Der Übeltäter ist tar und nicht gzip. Da muss man aber auch erst einmal darauf kommen. Ich habe einfach mal geraten.

Wenn ich einen Symlink auf busybox setze, läuft emerge ohne Probleme durch. Hängt das mit dem zuletzt angebotenen Update auf gcc-4.9.4 zusammen?

Falls ja, wie komme ich um den kompletten Neubau des Systems herum? Jemand eine Idee? Ich würde den Symlink ungern eine Leben lang auf busybox gesetzt lassen.

edit:  Ich glaube ich selbst bin der Übeltäter. Vor einer Weile bin ich mit der VM von einer Maschine zur nächsten gezogen. Es sind beides mal core i7-CPUs verbaut. Was ich nicht bedacht habe ist jedoch, dass die CPUFLAGS nicht mehr stimmen. Scheinbar macht die neue CPU kein sse3 mehr. Muss ich wohl oder übel doch das ganze System neu bauen.

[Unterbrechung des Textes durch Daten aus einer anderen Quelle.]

-- ==== Sys2Proof/Laws/State.lean ====
section
/-! SUPPORT. One lemma per field per named update of the state: what the update leaves in the field. -/

namespace Sys2Proof.Machine

namespace Status

variable (t : Status) (b : Bool) (e : Err)

@[simp] theorem finished_busy : (t.finished b).busy = false := rfl
@[simp] theorem finished_result : (t.finished b).result = b := rfl
@[simp] theorem finished_err : (t.finished b).err = 0 := rfl
@[simp] theorem finished_errAny : (t.finished b).errAny = t.errAny := rfl
@[simp] theorem finished_ovr : (t.finished b).ovr = t.ovr := rfl
@[simp] theorem finished_flushReq : (t.finished b).flushReq = t.flushReq := rfl
@[simp] theorem raised_busy : (t.raised e).busy = false := rfl
@[simp] theorem raised_result : (t.raised e).result = false := rfl
@[simp] theorem raised_err : (t.raised e).err = e.code := rfl
@[simp] theorem raised_errAny : (t.raised e).errAny = true := rfl
@[simp] theorem raised_ovr : (t.raised e).ovr = t.ovr := rfl
@[simp] theorem raised_flushReq : (t.raised e).flushReq = t.flushReq := rfl

end Status

namespace State

variable (s : State)

@[simp] theorem finish_params (b : Bool) : (s.finish b).params = s.params := rfl
@[simp] theorem finish_ctrl (b : Bool) : (s.finish b).ctrl = s.ctrl := rfl
@[simp] theorem finish_cmd (b : Bool) : (s.finish b).cmd = s.cmd := rfl
@[simp] theorem finish_status (b : Bool) : (s.finish b).status = s.status.finished b := rfl
@[simp] theorem finish_result (b : Bool) : (s.finish b).result = s.result := rfl
@[simp] theorem finish_ioCode (b : Bool) : (s.finish b).ioCode = s.ioCode := rfl
@[simp] theorem finish_arg0 (b : Bool) : (s.finish b).arg0 = s.arg0 := rfl
@[simp] theorem finish_arg1 (b : Bool) : (s.finish b).arg1 = s.arg1 := rfl
@[simp] theorem finish_arg2 (b : Bool) : (s.finish b).arg2 = s.arg2 := rfl
@[simp] theorem finish_cfgBlockSize (b : Bool) : (s.finish b).cfgBlockSize = s.cfgBlockSize := rfl
@[simp] theorem finish_cfgBlocksPerGen (b : Bool) : (s.finish b).cfgBlocksPerGen = s.cfgBlocksPerGen := rfl
@[simp] theorem finish_cfgDataLength (b : Bool) : (s.finish b).cfgDataLength = s.cfgDataLength := rfl
@[simp] theorem finish_pktGen (b : Bool) : (s.finish b).pktGen = s.pktGen := rfl
@[simp] theorem finish_pktNumBlocks (b : Bool) : (s.finish b).pktNumBlocks = s.pktNumBlocks := rfl
@[simp] theorem finish_pktBlockSize (b : Bool) : (s.finish b).pktBlockSize = s.pktBlockSize := rfl
@[simp] theorem finish_qGen (b : Bool) : (s.finish b).qGen = s.qGen := rfl
@[simp] theorem finish_qNumBlocks (b : Bool) : (s.finish b).qNumBlocks = s.qNumBlocks := rfl
@[simp] theorem finish_qRank (b : Bool) : (s.finish b).qRank = s.qRank := rfl
@[simp] theorem finish_qFlags (b : Bool) : (s.finish b).qFlags = s.qFlags := rfl
@[simp] theorem finish_flGen (b : Bool) : (s.finish b).flGen = s.flGen := rfl
@[simp] theorem finish_flStart (b : Bool) : (s.finish b).flStart = s.flStart := rfl
@[simp] theorem finish_flLength (b : Bool) : (s.finish b).flLength = s.flLength := rfl
@[simp] theorem finish_flValid (b : Bool) : (s.finish b).flValid = s.flValid := rfl
@[simp] theorem finish_session (b : Bool) : (s.finish b).session = s.session := rfl
@[simp] theorem finish_blk (b : Bool) : (s.finish b).blk = s.blk := rfl
@[simp] theorem finish_dstg (b : Bool) : (s.finish b).dstg = s.dstg := rfl
@[simp] theorem finish_cstg (b : Bool) : (s.finish b).cstg = s.cstg := rfl
@[simp] theorem finish_activity (b : Bool) : (s.finish b).activity = s.activity := rfl
@[simp] theorem finish_coeffs (b : Bool) : (s.finish b).coeffs = s.coeffs := rfl
@[simp] theorem finish_host (b : Bool) : (s.finish b).host = s.host := rfl
@[simp] theorem finish_provider (b : Bool) : (s.finish b).provider = s.provider := rfl
@[simp] theorem finish_turns (b : Bool) : (s.finish b).turns = s.turns := rfl
@[simp] theorem finish_reads (b : Bool) : (s.finish b).reads = s.reads := rfl

@[simp] theorem raise_params (e : Err) : (s.raise e).params = s.params := rfl
@[simp] theorem raise_ctrl (e : Err) : (s.raise e).ctrl = s.ctrl := rfl
@[simp] theorem raise_cmd (e : Err) : (s.raise e).cmd = s.cmd := rfl
@[simp] theorem raise_status (e : Err) : (s.raise e).status = s.status.raised e := rfl
@[simp] theorem raise_result (e : Err) : (s.raise e).result = s.result := rfl
@[simp] theorem raise_ioCode (e : Err) : (s.raise e).ioCode = s.ioCode := rfl
@[simp] theorem raise_arg0 (e : Err) : (s.raise e).arg0 = s.arg0 := rfl
@[simp] theorem raise_arg1 (e : Err) : (s.raise e).arg1 = s.arg1 := rfl
@[simp] theorem raise_arg2 (e : Err) : (s.raise e).arg2 = s.arg2 := rfl
@[simp] theorem raise_cfgBlockSize (e : Err) : (s.raise e).cfgBlockSize = s.cfgBlockSize := rfl
@[simp] theorem raise_cfgBlocksPerGen (e : Err) : (s.raise e).cfgBlocksPerGen = s.cfgBlocksPerGen := rfl
@[simp] theorem raise_cfgDataLength (e : Err) : (s.raise e).cfgDataLength = s.cfgDataLength := rfl
@[simp] theorem raise_pktGen (e : Err) : (s.raise e).pktGen = s.pktGen := rfl
@[simp] theorem raise_pktNumBlocks (e : Err) : (s.raise e).pktNumBlocks = s.pktNumBlocks := rfl
@[simp] theorem raise_pktBlockSize (e : Err) : (s.raise e).pktBlockSize = s.pktBlockSize := rfl
@[simp] theorem raise_qGen (e : Err) : (s.raise e).qGen = s.qGen := rfl
@[simp] theorem raise_qNumBlocks (e : Err) : (s.raise e).qNumBlocks = s.qNumBlocks := rfl
@[simp] theorem raise_qRank (e : Err) : (s.raise e).qRank = s.qRank := rfl
@[simp] theorem raise_qFlags (e : Err) : (s.raise e).qFlags = s.qFlags := rfl
@[simp] theorem raise_flGen (e : Err) : (s.raise e).flGen = s.flGen := rfl
@[simp] theorem raise_flStart (e : Err) : (s.raise e).flStart = s.flStart := rfl
@[simp] theorem raise_flLength (e : Err) : (s.raise e).flLength = s.flLength := rfl
@[simp] theorem raise_flValid (e : Err) : (s.raise e).flValid = s.flValid := rfl
@[simp] theorem raise_session (e : Err) : (s.raise e).session = s.session := rfl
@[simp] theorem raise_blk (e : Err) : (s.raise e).blk = s.blk := rfl
@[simp] theorem raise_dstg (e : Err) : (s.raise e).dstg = s.dstg := rfl
@[simp] theorem raise_cstg (e : Err) : (s.raise e).cstg = s.cstg := rfl
@[simp] theorem raise_activity (e : Err) : (s.raise e).activity = s.activity := rfl
@[simp] theorem raise_coeffs (e : Err) : (s.raise e).coeffs = s.coeffs := rfl
@[simp] theorem raise_host (e : Err) : (s.raise e).host = s.host := rfl
@[simp] theorem raise_provider (e : Err) : (s.raise e).provider = s.provider := rfl
@[simp] theorem raise_turns (e : Err) : (s.raise e).turns = s.turns := rfl
@[simp] theorem raise_reads (e : Err) : (s.raise e).reads = s.reads := rfl
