-- ==== Sys2Proof/Laws/Exec.lean ====
section
/-! SUPPORT. What a command can do: every command answers a next state, and one equation for each way a step goes. -/

namespace Sys2Proof.Machine

/-- A command never faults and is never refused: its errors are completions (R349). -/
theorem exec_next (i : Instr) (s : State) : ∃ t, exec i s = .next t := by
  cases i <;> exact ⟨_, rfl⟩

/-- execute never faults either: an illegal word raises (R341). -/
theorem execute_next (w : Word) (s : State) : ∃ t, execute w s = .next t := by
  unfold execute
  split
  · exact exec_next _ s
  · exact ⟨_, rfl⟩

/-- A CMD write answers a next state (R111). -/
theorem issue_next (w : Word) (s : State) : ∃ t, issue w s = .next t := by
  unfold issue
  split
  · exact ⟨_, rfl⟩
  · exact execute_next w _

theorem issue_busy (w : Word) (s : State) (h : s.status.busy = true) : issue w s = .next s.drop := by
  simp [issue, h]

theorem issue_idle (w : Word) (s : State) (h : s.status.busy = false) : issue w s = execute w (s.accept w) := by
  simp [issue, h]

theorem execute_ok (w : Word) (i : Instr) (s : State) (h : decode w = .ok i) : execute w s = exec i s := by
  simp [execute, h]

theorem execute_error (w : Word) (e : DecodeError) (s : State) (h : decode w = .error e) :
    execute w s = .next (s.raise .illegalCmd) := by
  simp [execute, h]

/-- Every register is found at its own offset (R31). -/
theorem ofOffset_offset (r : Reg) : Reg.ofOffset r.offset = some r := by
  cases r <;> decide

/-- A 32-bit access at a register's offset reaches that register (R81). -/
theorem resolve_reg (p : Config.Params) (r : Reg) : resolve p .word r.offset = .ok (.reg r) := by
  unfold resolve
  rw [ofOffset_offset]
  cases r <;> simp [Reg.offset, windowSize]

/-- A write of a command word to the CMD register issues it (R88). -/
theorem hostWrite_cmd (w : Word) (s : State) : hostWrite .word Reg.cmd.offset w s = issue w s := by
  unfold hostWrite
  rw [resolve_reg]

/-- A write to FLUSH_ACK answers a request (R88, R315). -/
theorem hostWrite_flushAck (v : Word) (s : State) :
    hostWrite .word Reg.flushAck.offset v s = .next (acknowledge v s) := by
  unfold hostWrite
  rw [resolve_reg]

/-- All a host write can do: a bus error, a command issue, an acknowledgement, a hazard, or a stored value. -/
theorem hostWrite_cases (w : Width) (a : Nat) (v : Word) (s : State) :
    (∃ e, resolve s.params w a = .error e ∧ hostWrite w a v s = .fault (.busError e)) ∨
    (resolve s.params w a = .ok (.reg .cmd) ∧ hostWrite w a v s = issue v s) ∨
    (resolve s.params w a = .ok (.reg .flushAck) ∧ hostWrite w a v s = .next (acknowledge v s)) ∨
    (∃ t, resolve s.params w a = .ok t ∧ t ≠ .reg .cmd ∧ t ≠ .reg .flushAck ∧
      ((s.status.busy = true ∧ hostWrite w a v s = .fault .busyHazard) ∨
       (s.status.busy = false ∧ hostWrite w a v s = .next (s.writeTarget w v t)))) := by
  unfold hostWrite
  cases hr : resolve s.params w a with
  | error e => exact .inl ⟨e, rfl, rfl⟩
  | ok t =>
    by_cases h1 : t = .reg .cmd
    · subst h1
      exact .inr (.inl ⟨rfl, rfl⟩)
    · by_cases h2 : t = .reg .flushAck
      · subst h2
        exact .inr (.inr (.inl ⟨rfl, rfl⟩))
      · refine .inr (.inr (.inr ⟨t, rfl, h1, h2, ?_⟩))
        cases hb : s.status.busy <;> simp

/-- A 32-bit read at a register's offset records what the register reads as (R31, R88). -/
theorem hostRead_reg (r : Reg) (s : State) :
    hostRead .word r.offset s = .next { s with reads := s.readReg r :: s.reads } := by
  unfold hostRead
  rw [resolve_reg]
  rfl

/-- A poll of `wait` records STATUS and keeps the statement while BUSY is 1 (R119). -/
theorem hostPoll_eq (s : State) :
    hostPoll s = .next { s with
      host := if s.status.busy then .wait :: s.host else s.host
      reads := s.status.toWord :: s.reads } := by
  unfold hostPoll
  rw [hostRead_reg]
  cases s.status.busy <;> rfl

/-- What the step is, by whose turn it is. -/
theorem step_eq (s : State) : step s = act (nextTurn s) (popTurn s) := rfl

theorem step_host (s : State) (h : nextTurn s = .host) : step s = hostMove (popTurn s) := by
  rw [step_eq, h]
  rfl

theorem step_core (s : State) (h : nextTurn s = .core) : step s = .next (coreStep (popTurn s)) := by
  rw [step_eq, h]
  rfl

theorem step_provider (s : State) (h : nextTurn s = .provider) : step s = .next (providerMove (popTurn s)) := by
  rw [step_eq, h]
  rfl

theorem step_reset (s : State) (c : Contents) (h : nextTurn s = .reset c) :
    step s = .next ((popTurn s).afterReset c) := by
  rw [step_eq, h]
  rfl

/-- All FLUSH_ALL's loop can do from generation `g` on: it finishes, or it stops at the first generation whose flush
needs the provider. -/
theorem flushFrom_cases (ses : Session) (k g : Nat) (ok : Bool) (s : State) :
    (∃ b, flushFrom ses k g ok s = s.finish b) ∨
    (∃ g' b, g ≤ g' ∧ g' < g + k ∧ flushVerdict s.flushHs ses g' = none ∧
      flushFrom ses k g ok s = s.requestFlush ses (.all g' b) g') := by
  induction k generalizing g ok with
  | zero => exact .inl ⟨ok, rfl⟩
  | succ k ih =>
    simp only [flushFrom]
    cases hv : flushVerdict s.flushHs ses g with
    | none => exact .inr ⟨g, ok, Nat.le_refl g, by omega, hv, rfl⟩
    | some b =>
      rcases ih (g + 1) (ok && b) with ⟨b', h⟩ | ⟨g', b', h1, h2, h3, h4⟩
      · exact .inl ⟨b', h⟩
      · exact .inr ⟨g', b', by omega, by omega, h3, h4⟩

/-- A generation whose flush needs the provider exists and is decoded, and FLUSH_HS is 1 (R310). -/
theorem flushVerdict_none (hs : Bool) (ses : Session) (g : Nat) (h : flushVerdict hs ses g = none) :
    g < ses.numGenerations ∧ (ses.gen g).decoded = true ∧ hs = true := by
  unfold flushVerdict at h
  split at h
  · simp at h
  · split at h
    · simp at h
    · split at h
      · simp at h
      · simp_all

end Sys2Proof.Machine
end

Ich berichte, wenn der Fehler damit behoben werden kann.

edit #2 --> Lösung: Auch ein komplettes Neubauen des betroffenen Systems hat keine Änderung gebracht. Ich habe aber gelesen, dass es ein hässlicher Bug ist. Nachzulesen hier https://bugs.gentoo.org/show_bug.cgi?id=583576 und unter https://forums.gentoo.org/viewtopic-t-1045082-view-previous.html?sid=1fcee45b3019de77a3f93c6bab7bc1e5.

Lösung bei mir war jetzt, sich per SSH an dem Rechner anzumelden (als normaler Nutzer), dann su - und das cyrus-sasl emergen. Was für ein Mist...[/url]

----------